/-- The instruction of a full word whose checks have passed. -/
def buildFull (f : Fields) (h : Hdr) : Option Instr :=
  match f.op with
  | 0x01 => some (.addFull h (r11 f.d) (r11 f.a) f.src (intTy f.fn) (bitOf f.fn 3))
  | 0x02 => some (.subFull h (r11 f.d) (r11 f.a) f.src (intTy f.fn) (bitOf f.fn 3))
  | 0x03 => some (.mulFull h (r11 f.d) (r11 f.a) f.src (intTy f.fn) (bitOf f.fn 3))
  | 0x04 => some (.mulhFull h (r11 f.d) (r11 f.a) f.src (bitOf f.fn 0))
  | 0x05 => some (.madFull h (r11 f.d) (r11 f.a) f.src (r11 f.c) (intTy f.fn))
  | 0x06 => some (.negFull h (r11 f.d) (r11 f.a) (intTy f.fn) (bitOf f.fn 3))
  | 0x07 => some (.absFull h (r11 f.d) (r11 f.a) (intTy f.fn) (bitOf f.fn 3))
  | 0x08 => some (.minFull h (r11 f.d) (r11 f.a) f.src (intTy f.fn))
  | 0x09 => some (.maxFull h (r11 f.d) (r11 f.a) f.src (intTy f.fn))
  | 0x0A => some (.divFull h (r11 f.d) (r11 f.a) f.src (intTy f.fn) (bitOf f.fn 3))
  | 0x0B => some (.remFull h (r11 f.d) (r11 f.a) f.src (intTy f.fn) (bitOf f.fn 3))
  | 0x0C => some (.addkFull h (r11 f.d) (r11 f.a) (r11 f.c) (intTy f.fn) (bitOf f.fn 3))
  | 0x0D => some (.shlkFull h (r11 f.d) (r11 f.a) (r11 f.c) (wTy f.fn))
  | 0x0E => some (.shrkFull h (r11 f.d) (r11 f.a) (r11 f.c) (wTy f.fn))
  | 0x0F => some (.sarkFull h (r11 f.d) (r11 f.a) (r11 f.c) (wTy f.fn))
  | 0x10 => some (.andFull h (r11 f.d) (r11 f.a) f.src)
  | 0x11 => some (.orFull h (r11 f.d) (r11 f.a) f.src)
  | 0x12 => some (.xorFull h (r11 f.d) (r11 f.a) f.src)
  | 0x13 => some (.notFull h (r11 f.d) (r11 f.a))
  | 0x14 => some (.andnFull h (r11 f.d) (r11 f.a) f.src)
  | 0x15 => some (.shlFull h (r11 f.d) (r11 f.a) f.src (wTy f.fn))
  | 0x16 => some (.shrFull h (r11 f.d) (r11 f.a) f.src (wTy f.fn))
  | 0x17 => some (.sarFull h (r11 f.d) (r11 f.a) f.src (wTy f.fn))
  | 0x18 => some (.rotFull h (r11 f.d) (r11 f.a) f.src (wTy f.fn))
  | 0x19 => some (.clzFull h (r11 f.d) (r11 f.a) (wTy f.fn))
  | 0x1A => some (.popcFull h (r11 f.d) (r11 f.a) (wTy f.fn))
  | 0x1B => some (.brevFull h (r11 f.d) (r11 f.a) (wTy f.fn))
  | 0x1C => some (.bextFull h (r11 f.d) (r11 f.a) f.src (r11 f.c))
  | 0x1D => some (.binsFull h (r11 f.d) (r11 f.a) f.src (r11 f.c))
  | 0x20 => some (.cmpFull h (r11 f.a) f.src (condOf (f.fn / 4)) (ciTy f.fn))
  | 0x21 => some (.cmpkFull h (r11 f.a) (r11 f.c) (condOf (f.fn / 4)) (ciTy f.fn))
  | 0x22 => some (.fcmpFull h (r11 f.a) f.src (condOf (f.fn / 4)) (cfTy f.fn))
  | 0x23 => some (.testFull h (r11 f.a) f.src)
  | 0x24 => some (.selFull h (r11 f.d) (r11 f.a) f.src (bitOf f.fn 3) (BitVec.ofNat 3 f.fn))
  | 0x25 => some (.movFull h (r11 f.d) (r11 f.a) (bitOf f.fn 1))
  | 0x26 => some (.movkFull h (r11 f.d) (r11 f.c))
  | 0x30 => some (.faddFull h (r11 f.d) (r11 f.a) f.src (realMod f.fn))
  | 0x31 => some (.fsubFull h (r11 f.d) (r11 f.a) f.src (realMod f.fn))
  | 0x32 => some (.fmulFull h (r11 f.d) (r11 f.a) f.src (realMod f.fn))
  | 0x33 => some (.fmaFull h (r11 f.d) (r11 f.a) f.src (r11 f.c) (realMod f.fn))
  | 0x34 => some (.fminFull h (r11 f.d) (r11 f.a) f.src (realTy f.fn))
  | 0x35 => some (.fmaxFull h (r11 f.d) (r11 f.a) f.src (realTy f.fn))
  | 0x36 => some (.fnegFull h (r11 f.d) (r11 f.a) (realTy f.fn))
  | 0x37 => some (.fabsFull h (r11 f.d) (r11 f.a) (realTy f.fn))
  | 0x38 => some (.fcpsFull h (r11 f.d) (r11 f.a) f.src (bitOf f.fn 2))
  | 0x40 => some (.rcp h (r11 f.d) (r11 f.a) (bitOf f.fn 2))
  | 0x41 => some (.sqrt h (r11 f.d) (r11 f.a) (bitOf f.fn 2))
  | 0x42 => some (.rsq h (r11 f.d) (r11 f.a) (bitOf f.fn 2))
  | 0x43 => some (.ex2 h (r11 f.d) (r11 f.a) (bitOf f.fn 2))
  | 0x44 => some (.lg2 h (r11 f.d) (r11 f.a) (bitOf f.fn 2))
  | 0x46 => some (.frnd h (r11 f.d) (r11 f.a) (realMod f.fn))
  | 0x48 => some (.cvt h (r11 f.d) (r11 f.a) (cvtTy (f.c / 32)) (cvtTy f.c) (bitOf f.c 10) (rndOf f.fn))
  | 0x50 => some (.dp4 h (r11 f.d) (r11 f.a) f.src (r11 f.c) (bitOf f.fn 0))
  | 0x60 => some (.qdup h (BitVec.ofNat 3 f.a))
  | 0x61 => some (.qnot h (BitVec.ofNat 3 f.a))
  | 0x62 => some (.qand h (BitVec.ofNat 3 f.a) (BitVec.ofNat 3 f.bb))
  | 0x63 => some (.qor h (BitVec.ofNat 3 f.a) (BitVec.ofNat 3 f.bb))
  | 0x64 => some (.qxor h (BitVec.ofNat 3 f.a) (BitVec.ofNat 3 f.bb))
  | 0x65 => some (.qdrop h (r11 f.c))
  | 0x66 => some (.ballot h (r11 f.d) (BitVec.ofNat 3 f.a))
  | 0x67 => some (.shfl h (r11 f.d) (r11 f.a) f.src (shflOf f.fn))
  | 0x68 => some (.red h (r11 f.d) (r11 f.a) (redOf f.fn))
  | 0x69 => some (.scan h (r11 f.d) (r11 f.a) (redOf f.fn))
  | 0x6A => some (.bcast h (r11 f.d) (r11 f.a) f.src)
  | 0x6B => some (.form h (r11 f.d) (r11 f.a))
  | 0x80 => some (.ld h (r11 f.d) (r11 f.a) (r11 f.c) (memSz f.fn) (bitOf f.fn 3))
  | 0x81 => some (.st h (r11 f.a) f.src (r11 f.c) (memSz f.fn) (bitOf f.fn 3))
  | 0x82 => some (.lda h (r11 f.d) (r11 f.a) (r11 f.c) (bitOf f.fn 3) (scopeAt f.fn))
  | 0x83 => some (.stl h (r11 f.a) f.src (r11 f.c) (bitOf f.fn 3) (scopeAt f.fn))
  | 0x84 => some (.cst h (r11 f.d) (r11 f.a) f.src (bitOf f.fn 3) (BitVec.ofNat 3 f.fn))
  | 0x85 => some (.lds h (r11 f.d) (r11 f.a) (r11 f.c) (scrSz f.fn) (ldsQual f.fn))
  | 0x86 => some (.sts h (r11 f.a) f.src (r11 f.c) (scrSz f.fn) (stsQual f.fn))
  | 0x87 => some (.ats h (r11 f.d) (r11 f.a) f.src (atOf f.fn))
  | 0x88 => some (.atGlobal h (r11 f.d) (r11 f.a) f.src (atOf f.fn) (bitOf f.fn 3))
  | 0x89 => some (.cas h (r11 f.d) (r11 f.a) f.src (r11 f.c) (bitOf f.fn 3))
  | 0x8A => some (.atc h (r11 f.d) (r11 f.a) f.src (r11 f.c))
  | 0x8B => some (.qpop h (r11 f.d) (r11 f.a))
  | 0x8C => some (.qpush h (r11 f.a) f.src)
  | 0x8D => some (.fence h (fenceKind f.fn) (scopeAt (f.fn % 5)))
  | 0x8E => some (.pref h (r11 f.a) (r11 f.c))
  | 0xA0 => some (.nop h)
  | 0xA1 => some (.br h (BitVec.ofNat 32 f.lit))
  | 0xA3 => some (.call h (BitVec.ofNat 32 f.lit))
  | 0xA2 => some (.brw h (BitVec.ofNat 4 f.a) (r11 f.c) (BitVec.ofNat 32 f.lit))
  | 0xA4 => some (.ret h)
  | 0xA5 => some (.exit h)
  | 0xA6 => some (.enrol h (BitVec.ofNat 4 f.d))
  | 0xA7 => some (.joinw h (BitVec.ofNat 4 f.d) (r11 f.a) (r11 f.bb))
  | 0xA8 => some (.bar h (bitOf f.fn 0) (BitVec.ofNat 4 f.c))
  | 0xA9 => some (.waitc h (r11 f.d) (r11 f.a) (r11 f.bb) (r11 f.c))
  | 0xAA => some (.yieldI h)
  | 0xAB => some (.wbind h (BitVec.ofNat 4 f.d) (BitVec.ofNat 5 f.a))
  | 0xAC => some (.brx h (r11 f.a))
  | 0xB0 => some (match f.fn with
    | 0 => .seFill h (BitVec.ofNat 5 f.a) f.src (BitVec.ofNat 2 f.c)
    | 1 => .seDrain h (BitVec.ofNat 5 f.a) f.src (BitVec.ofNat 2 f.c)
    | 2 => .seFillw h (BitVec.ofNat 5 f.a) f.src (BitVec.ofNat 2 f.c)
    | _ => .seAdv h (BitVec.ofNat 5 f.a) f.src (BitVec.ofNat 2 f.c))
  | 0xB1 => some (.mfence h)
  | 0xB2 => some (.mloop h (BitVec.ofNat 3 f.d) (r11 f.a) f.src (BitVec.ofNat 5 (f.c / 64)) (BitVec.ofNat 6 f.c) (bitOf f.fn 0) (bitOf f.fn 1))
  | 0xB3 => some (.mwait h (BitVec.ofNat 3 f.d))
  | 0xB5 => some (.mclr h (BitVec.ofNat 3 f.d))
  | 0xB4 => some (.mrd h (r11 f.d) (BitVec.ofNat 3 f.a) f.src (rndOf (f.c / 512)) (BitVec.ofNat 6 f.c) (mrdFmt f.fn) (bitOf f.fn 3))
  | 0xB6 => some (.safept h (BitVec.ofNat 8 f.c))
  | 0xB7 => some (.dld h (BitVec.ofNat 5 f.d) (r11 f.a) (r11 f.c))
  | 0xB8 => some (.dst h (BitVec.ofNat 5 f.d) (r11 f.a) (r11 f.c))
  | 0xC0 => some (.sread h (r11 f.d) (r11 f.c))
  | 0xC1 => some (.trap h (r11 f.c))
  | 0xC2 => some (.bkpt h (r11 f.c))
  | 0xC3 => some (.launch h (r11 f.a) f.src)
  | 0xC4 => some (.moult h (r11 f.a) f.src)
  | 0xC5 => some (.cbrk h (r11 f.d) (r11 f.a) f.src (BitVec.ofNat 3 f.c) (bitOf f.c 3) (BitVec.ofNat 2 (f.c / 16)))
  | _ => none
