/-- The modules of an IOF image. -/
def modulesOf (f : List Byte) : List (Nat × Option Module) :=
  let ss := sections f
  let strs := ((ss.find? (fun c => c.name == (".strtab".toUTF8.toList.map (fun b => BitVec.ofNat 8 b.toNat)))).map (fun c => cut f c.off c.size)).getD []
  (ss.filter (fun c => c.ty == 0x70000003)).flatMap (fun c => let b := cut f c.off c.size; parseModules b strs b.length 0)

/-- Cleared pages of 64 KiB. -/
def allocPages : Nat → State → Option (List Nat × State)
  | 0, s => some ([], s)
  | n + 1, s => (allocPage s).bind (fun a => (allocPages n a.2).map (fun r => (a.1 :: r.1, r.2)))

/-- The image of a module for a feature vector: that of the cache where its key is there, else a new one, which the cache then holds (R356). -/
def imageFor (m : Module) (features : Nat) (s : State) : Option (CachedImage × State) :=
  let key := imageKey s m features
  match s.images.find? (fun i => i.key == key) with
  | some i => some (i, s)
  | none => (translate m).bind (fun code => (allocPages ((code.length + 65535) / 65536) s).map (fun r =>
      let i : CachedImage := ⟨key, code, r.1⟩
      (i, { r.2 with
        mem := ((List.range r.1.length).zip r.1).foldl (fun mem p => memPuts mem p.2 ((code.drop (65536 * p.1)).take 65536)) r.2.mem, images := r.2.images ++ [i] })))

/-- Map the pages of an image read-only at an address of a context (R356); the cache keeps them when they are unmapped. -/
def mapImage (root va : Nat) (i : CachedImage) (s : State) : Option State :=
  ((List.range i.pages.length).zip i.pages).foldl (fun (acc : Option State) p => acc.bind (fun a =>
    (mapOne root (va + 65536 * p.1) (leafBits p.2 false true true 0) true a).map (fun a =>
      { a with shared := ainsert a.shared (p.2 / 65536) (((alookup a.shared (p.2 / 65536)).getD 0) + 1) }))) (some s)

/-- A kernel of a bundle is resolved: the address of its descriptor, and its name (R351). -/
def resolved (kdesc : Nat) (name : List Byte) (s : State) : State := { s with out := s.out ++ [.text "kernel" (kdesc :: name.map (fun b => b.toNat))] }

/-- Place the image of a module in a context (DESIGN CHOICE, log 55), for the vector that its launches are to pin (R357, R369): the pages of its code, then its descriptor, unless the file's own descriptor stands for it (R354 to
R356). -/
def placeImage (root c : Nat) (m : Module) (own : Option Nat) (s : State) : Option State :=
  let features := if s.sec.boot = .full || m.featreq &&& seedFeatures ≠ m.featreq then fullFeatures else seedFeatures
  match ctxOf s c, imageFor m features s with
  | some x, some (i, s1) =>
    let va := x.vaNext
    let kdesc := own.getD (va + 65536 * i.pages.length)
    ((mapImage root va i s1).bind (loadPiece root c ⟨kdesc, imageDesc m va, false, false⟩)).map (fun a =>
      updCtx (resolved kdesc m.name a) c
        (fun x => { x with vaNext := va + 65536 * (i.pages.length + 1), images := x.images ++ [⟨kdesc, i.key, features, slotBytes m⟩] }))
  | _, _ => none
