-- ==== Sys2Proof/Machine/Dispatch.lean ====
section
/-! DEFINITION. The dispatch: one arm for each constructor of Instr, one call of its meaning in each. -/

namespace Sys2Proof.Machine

--------------------------------------------------

● REQUIREMENT
Above are the records; copy exactly the lines from the line with "(.trap h (r11 f.c))" through the line with "are unmapped. -/", both included.

● THE COMPLETED TASK
  | 0xC1 => some (.trap h (r11 f.c))
  | 0xC2 => some (.bkpt h (r11 f.c))
  | 0xC3 => some (.launch h (r11 f.a) f.src)
  | 0xC4 => some (.moult h (r11 f.a) f.src)
  | 0xC5 => some (.cbrk h (r11 f.d) (r11 f.a) f.src (BitVec.ofNat 3 f.c) (bitOf f.c 3) (BitVec.ofNat 2 (f.c / 16)))
  | _ => none
/-- The modules of an IOF image. -/
def modulesOf (f : List Byte) : List (Nat × Option Module) :=
  let ss := sections f
  let strs := ((ss.find? (fun c => c.name == (".strtab".toUTF8.toList.map (fun b => BitVec.ofNat 8 b.toNat)))).map (fun c => cut f c.off c.size)).getD []
  (ss.filter (fun c => c.ty == 0x70000003)).flatMap (fun c => let b := cut f c.off c.size; parseModules b strs b.length 0)

/-- Cleared pages of 64 KiB. -/
def allocPages : Nat → State → Option (List Nat × State)
  | 0, s => some ([], s)
  | n + 1, s => (allocPage s).bind (fun a => (allocPages n a.2).map (fun r => (a.1 :: r.1, r.2)))

/-- The image of a module for a feature vector: that of the cache where its key is there, else a new one, which the cache then holds (R356). -/
def imageFor (m : Module) (features : Nat) (s : State) : Option (CachedImage × State) :=
  let key := imageKey s m features
  match s.images.find? (fun i => i.key == key) with
  | some i => some (i, s)
  | none => (translate m).bind (fun code => (allocPages ((code.length + 65535) / 65536) s).map (fun r =>
      let i : CachedImage := ⟨key, code, r.1⟩
      (i, { r.2 with
        mem := ((List.range r.1.length).zip r.1).foldl (fun mem p => memPuts mem p.2 ((code.drop (65536 * p.1)).take 65536)) r.2.mem, images := r.2.images ++ [i] })))

/-- Map the pages of an image read-only at an address of a context (R356); the cache keeps them when they are unmapped. -/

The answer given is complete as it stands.